*** Opening WORKING DATA ***

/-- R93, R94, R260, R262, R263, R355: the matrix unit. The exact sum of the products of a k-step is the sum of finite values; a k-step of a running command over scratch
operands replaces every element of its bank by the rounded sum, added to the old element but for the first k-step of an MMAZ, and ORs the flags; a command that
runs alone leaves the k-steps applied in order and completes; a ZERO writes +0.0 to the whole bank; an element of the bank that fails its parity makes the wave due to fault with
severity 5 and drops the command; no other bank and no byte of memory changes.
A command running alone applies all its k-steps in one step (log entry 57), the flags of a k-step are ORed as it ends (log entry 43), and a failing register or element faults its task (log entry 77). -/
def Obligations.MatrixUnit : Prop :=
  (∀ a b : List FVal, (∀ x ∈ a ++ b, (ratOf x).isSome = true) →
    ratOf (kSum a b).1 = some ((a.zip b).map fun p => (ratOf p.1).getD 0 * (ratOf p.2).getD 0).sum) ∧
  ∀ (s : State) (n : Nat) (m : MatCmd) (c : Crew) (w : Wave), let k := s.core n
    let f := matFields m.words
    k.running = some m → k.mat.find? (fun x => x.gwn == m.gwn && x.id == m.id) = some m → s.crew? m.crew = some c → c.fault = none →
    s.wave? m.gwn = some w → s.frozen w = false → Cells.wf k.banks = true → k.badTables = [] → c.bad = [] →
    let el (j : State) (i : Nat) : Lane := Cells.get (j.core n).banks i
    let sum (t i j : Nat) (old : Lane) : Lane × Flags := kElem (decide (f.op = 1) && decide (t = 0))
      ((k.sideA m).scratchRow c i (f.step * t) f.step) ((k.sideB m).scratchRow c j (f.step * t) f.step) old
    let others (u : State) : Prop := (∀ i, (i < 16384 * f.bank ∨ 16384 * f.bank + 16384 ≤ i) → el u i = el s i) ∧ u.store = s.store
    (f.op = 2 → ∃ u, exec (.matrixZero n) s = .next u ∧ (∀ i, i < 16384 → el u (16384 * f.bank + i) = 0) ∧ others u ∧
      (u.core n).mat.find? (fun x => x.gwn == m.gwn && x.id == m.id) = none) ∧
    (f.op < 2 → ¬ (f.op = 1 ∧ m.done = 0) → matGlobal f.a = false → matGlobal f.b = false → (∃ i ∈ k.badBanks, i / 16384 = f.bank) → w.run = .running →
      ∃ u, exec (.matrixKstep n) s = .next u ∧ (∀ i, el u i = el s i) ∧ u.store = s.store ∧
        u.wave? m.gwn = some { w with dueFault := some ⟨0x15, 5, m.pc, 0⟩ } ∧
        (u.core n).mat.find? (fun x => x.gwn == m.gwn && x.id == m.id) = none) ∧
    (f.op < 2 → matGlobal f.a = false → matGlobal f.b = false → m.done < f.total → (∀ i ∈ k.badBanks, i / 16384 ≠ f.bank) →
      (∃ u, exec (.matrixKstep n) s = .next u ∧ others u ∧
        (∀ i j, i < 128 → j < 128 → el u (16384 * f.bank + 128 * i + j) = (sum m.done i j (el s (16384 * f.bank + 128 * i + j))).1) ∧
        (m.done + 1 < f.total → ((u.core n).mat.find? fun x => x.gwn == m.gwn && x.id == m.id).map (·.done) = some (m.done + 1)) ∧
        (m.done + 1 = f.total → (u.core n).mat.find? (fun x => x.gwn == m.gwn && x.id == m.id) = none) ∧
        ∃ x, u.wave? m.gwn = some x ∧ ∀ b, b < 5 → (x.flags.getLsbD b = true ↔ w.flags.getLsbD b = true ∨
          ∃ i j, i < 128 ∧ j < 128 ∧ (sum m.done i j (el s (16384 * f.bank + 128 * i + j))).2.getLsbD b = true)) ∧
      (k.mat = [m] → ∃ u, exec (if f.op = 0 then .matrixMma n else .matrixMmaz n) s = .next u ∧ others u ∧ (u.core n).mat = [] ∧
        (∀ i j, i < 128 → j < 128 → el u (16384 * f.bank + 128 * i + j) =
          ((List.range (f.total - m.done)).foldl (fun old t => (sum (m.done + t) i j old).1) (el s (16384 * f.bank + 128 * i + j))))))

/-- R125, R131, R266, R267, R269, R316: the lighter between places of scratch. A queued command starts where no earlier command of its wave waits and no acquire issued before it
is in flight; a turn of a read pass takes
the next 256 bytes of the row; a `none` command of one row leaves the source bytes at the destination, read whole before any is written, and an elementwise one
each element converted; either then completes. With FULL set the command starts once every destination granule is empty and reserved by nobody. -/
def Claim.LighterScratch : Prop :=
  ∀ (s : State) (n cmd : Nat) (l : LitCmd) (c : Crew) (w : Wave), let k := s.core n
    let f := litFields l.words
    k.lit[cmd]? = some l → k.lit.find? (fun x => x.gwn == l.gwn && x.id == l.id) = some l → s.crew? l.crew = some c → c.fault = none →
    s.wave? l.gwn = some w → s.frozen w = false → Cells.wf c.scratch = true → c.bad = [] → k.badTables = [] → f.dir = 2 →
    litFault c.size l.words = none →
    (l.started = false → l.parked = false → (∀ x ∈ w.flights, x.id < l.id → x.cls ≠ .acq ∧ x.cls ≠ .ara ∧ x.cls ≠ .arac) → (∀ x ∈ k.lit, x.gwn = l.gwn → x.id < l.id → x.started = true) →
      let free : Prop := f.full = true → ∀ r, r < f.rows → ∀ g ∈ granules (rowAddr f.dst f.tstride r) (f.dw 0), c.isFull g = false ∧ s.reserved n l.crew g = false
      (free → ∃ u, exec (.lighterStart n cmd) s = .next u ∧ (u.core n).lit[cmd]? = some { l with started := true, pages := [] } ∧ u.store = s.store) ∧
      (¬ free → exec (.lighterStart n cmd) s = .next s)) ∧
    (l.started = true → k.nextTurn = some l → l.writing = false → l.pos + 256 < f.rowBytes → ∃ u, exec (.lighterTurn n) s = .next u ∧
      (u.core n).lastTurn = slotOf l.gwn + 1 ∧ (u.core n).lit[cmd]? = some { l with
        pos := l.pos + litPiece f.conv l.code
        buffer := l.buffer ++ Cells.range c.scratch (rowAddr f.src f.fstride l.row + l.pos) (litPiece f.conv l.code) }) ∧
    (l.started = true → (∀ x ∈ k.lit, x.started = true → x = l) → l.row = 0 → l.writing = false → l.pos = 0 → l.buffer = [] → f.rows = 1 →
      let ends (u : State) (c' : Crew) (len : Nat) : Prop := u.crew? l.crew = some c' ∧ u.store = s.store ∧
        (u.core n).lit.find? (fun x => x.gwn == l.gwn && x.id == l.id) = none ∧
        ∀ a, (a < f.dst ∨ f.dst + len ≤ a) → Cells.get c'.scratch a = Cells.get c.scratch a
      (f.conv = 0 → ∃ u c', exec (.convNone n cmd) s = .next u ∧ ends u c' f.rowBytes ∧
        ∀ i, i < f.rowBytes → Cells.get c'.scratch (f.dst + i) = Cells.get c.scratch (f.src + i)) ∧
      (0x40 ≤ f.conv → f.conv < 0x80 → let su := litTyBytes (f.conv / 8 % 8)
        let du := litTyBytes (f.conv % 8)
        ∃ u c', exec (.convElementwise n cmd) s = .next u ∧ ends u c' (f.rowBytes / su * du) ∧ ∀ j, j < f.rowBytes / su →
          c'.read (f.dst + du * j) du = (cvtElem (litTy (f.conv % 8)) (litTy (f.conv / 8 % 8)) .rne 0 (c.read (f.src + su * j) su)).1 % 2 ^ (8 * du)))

*** Closing WORKING DATA ***

* REQUIREMENT *
Look above for lines with the word "others" and copy them all.

* EXERCISE RESULT *
    let others (u : State) : Prop := (∀ i, (i < 16384 * f.bank ∨ 16384 * f.bank + 16384 ≤ i) → el u i = el s i) ∧ u.store = s.store
    (f.op = 2 → ∃ u, exec (.matrixZero n) s = .next u ∧ (∀ i, i < 16384 → el u (16384 * f.bank + i) = 0) ∧ others u ∧
      (∃ u, exec (.matrixKstep n) s = .next u ∧ others u ∧
      (k.mat = [m] → ∃ u, exec (if f.op = 0 then .matrixMma n else .matrixMmaz n) s = .next u ∧ others u ∧ (u.core n).mat = [] ∧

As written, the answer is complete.